PROBLEM DESCRIPTION:
Please give back only the lines below from the one containing "def Obligations.StepRunsFrontCommand : Prop" to the one containing "(class 0x01xx) -/", each repeated word for word, both ends included.
━━ EXCERPTED RECORDS ━━
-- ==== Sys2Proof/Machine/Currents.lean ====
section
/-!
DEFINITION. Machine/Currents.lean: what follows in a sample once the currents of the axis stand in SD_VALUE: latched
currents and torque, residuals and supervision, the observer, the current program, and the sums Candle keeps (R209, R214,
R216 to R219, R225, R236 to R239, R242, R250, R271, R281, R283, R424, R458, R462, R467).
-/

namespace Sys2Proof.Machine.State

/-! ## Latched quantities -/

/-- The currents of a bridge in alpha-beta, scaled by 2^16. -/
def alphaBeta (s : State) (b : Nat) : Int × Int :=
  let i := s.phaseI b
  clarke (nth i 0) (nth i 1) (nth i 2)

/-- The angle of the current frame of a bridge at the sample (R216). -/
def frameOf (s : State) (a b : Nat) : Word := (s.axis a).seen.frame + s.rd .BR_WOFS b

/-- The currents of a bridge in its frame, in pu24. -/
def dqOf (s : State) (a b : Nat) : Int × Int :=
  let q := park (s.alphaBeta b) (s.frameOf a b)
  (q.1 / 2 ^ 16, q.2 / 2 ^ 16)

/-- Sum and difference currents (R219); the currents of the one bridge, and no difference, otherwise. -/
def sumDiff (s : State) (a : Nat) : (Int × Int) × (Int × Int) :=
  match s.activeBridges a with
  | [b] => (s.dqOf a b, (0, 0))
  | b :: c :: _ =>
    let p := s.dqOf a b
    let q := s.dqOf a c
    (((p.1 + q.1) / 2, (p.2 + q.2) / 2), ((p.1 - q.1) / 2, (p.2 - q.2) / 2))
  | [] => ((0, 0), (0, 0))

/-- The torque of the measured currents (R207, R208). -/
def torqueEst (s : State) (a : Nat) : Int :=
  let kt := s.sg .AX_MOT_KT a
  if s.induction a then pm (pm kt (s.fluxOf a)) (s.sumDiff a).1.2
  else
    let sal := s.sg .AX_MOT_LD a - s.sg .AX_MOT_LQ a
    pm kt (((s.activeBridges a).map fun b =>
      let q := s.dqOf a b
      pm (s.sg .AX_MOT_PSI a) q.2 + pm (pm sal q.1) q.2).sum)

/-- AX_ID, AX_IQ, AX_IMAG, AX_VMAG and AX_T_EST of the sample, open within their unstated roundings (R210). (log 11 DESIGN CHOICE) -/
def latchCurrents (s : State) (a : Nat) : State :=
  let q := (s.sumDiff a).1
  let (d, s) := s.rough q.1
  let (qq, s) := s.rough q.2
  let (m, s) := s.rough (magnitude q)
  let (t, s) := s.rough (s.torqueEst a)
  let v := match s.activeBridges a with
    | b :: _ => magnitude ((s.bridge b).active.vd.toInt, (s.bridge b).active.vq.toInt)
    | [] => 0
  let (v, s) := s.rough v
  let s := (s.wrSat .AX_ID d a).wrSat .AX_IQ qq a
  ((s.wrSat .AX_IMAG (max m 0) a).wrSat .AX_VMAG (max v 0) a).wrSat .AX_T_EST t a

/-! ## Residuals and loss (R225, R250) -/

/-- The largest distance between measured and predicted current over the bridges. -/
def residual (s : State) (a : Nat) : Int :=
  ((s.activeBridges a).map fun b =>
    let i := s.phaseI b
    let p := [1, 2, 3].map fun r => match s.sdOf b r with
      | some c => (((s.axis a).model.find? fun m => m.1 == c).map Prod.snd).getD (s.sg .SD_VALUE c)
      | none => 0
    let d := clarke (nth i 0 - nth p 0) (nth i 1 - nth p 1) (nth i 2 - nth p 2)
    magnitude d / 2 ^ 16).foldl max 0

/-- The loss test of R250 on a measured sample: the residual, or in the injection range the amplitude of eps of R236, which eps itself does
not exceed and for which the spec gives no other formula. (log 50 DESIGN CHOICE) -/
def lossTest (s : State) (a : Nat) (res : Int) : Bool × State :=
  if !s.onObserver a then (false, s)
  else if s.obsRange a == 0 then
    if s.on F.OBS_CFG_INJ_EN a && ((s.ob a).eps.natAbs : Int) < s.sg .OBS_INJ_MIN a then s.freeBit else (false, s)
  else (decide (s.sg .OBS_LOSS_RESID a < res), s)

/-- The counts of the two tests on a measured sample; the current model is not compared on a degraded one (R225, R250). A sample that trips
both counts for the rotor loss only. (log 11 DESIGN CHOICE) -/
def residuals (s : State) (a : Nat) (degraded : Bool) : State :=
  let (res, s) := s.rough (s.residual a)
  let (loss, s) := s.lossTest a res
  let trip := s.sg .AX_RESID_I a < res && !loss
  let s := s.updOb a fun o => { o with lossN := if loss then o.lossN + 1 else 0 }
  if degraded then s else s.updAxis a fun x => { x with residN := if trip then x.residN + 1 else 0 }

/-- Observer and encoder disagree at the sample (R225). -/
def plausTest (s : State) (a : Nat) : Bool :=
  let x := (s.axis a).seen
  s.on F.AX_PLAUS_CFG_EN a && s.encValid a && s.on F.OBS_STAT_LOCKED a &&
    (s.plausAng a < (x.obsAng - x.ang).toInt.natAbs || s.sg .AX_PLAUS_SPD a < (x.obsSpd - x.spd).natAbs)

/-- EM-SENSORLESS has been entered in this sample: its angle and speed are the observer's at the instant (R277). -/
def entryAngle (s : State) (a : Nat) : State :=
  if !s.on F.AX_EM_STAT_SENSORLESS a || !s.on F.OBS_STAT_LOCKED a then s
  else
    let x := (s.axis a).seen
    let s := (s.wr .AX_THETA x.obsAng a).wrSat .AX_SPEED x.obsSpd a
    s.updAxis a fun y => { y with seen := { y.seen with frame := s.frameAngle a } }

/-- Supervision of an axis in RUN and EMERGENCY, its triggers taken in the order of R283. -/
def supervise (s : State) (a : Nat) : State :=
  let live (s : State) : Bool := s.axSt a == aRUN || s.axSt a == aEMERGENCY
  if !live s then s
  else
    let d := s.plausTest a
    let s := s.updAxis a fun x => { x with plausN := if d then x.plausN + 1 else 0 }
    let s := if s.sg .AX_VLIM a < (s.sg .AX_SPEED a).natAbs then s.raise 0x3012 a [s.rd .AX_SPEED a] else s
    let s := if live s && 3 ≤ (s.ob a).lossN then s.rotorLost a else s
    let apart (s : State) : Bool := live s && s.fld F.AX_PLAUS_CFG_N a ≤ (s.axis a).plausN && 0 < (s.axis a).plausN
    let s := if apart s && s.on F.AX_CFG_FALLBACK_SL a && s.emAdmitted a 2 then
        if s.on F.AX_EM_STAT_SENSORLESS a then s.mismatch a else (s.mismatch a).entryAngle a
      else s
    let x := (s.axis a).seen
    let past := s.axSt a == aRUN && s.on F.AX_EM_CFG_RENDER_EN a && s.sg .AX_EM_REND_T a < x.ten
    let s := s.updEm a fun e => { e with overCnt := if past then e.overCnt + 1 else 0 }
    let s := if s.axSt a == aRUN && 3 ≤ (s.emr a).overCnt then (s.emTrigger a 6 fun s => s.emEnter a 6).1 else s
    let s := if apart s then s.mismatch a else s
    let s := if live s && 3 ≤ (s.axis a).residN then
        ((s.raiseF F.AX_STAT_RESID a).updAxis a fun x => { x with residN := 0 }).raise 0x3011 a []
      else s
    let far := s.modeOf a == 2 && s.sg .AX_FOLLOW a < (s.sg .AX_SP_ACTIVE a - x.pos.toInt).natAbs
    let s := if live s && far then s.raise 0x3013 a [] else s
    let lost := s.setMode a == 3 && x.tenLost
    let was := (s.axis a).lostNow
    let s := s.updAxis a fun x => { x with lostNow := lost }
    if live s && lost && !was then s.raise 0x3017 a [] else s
━━━
━━ EXCERPTED RECORDS ━━
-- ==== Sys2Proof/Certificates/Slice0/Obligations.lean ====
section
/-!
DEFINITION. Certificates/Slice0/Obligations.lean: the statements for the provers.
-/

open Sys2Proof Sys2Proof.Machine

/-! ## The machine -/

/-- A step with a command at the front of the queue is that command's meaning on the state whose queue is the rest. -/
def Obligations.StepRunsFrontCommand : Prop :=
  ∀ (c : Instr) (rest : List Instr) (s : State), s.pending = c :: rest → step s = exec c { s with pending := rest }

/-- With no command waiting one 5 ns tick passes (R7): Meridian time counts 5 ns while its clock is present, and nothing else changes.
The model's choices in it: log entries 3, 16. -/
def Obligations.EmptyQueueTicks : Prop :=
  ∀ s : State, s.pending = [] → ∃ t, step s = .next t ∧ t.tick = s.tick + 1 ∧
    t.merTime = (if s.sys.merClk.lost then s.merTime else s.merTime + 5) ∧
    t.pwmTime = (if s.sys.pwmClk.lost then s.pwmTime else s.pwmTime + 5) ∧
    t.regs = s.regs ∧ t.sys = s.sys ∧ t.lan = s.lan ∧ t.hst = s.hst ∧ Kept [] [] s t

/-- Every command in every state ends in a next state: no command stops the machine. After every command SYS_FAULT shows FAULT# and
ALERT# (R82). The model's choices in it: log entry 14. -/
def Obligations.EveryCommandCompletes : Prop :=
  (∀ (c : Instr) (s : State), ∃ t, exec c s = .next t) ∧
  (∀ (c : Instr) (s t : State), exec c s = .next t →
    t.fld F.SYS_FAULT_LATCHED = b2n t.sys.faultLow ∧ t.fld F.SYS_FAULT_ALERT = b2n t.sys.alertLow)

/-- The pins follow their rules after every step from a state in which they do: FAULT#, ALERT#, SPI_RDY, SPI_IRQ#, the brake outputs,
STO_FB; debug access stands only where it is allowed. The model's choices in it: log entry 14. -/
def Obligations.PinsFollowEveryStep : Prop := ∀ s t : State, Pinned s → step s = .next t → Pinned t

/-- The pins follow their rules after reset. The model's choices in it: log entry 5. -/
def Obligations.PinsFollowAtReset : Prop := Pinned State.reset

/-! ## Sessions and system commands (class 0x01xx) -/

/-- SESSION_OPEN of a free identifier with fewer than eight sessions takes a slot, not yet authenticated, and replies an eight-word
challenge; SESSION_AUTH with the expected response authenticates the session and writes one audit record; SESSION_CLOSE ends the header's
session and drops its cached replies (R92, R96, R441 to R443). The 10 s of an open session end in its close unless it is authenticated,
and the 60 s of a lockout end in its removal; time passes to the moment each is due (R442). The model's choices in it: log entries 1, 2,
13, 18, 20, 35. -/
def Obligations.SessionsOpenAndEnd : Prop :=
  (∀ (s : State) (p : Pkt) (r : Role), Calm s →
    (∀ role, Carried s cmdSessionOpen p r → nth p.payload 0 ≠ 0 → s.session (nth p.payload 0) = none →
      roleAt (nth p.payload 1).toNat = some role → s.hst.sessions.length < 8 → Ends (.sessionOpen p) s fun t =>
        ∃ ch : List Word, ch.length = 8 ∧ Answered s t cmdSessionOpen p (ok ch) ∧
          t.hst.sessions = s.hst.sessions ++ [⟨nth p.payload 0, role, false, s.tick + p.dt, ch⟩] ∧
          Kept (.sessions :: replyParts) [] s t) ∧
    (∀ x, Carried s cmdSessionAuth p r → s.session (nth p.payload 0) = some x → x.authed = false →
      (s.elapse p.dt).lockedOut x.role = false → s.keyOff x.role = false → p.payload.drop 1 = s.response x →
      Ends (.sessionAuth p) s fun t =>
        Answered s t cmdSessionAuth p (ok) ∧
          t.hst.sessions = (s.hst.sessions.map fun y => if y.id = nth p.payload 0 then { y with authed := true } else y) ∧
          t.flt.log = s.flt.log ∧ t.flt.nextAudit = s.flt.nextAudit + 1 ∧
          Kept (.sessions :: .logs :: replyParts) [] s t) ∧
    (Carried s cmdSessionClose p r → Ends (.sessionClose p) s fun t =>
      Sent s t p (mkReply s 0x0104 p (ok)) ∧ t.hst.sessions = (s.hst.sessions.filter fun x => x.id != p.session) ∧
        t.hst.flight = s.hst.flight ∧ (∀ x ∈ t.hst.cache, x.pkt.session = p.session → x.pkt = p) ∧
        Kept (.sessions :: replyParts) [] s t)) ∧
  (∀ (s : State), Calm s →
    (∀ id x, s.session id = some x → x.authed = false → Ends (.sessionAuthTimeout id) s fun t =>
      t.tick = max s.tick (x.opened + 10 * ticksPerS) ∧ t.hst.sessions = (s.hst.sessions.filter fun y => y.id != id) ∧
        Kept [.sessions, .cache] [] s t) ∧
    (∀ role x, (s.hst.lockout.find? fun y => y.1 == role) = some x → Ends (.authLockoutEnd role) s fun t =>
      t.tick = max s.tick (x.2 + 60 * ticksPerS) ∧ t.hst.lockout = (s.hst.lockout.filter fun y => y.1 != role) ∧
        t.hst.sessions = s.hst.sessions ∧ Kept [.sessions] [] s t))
━━━
ANSWER FOR THIS EXERCISE:
def Obligations.StepRunsFrontCommand : Prop :=
  ∀ (c : Instr) (rest : List Instr) (s : State), s.pending = c :: rest → step s = exec c { s with pending := rest }

/-- With no command waiting one 5 ns tick passes (R7): Meridian time counts 5 ns while its clock is present, and nothing else changes.
The model's choices in it: log entries 3, 16. -/
def Obligations.EmptyQueueTicks : Prop :=
  ∀ s : State, s.pending = [] → ∃ t, step s = .next t ∧ t.tick = s.tick + 1 ∧
    t.merTime = (if s.sys.merClk.lost then s.merTime else s.merTime + 5) ∧
    t.pwmTime = (if s.sys.pwmClk.lost then s.pwmTime else s.pwmTime + 5) ∧
    t.regs = s.regs ∧ t.sys = s.sys ∧ t.lan = s.lan ∧ t.hst = s.hst ∧ Kept [] [] s t

/-- Every command in every state ends in a next state: no command stops the machine. After every command SYS_FAULT shows FAULT# and
ALERT# (R82). The model's choices in it: log entry 14. -/
def Obligations.EveryCommandCompletes : Prop :=
  (∀ (c : Instr) (s : State), ∃ t, exec c s = .next t) ∧
  (∀ (c : Instr) (s t : State), exec c s = .next t →
    t.fld F.SYS_FAULT_LATCHED = b2n t.sys.faultLow ∧ t.fld F.SYS_FAULT_ALERT = b2n t.sys.alertLow)

/-- The pins follow their rules after every step from a state in which they do: FAULT#, ALERT#, SPI_RDY, SPI_IRQ#, the brake outputs,
STO_FB; debug access stands only where it is allowed. The model's choices in it: log entry 14. -/
def Obligations.PinsFollowEveryStep : Prop := ∀ s t : State, Pinned s → step s = .next t → Pinned t

/-- The pins follow their rules after reset. The model's choices in it: log entry 5. -/
def Obligations.PinsFollowAtReset : Prop := Pinned State.reset

/-! ## Sessions and system commands (class 0x01xx) -/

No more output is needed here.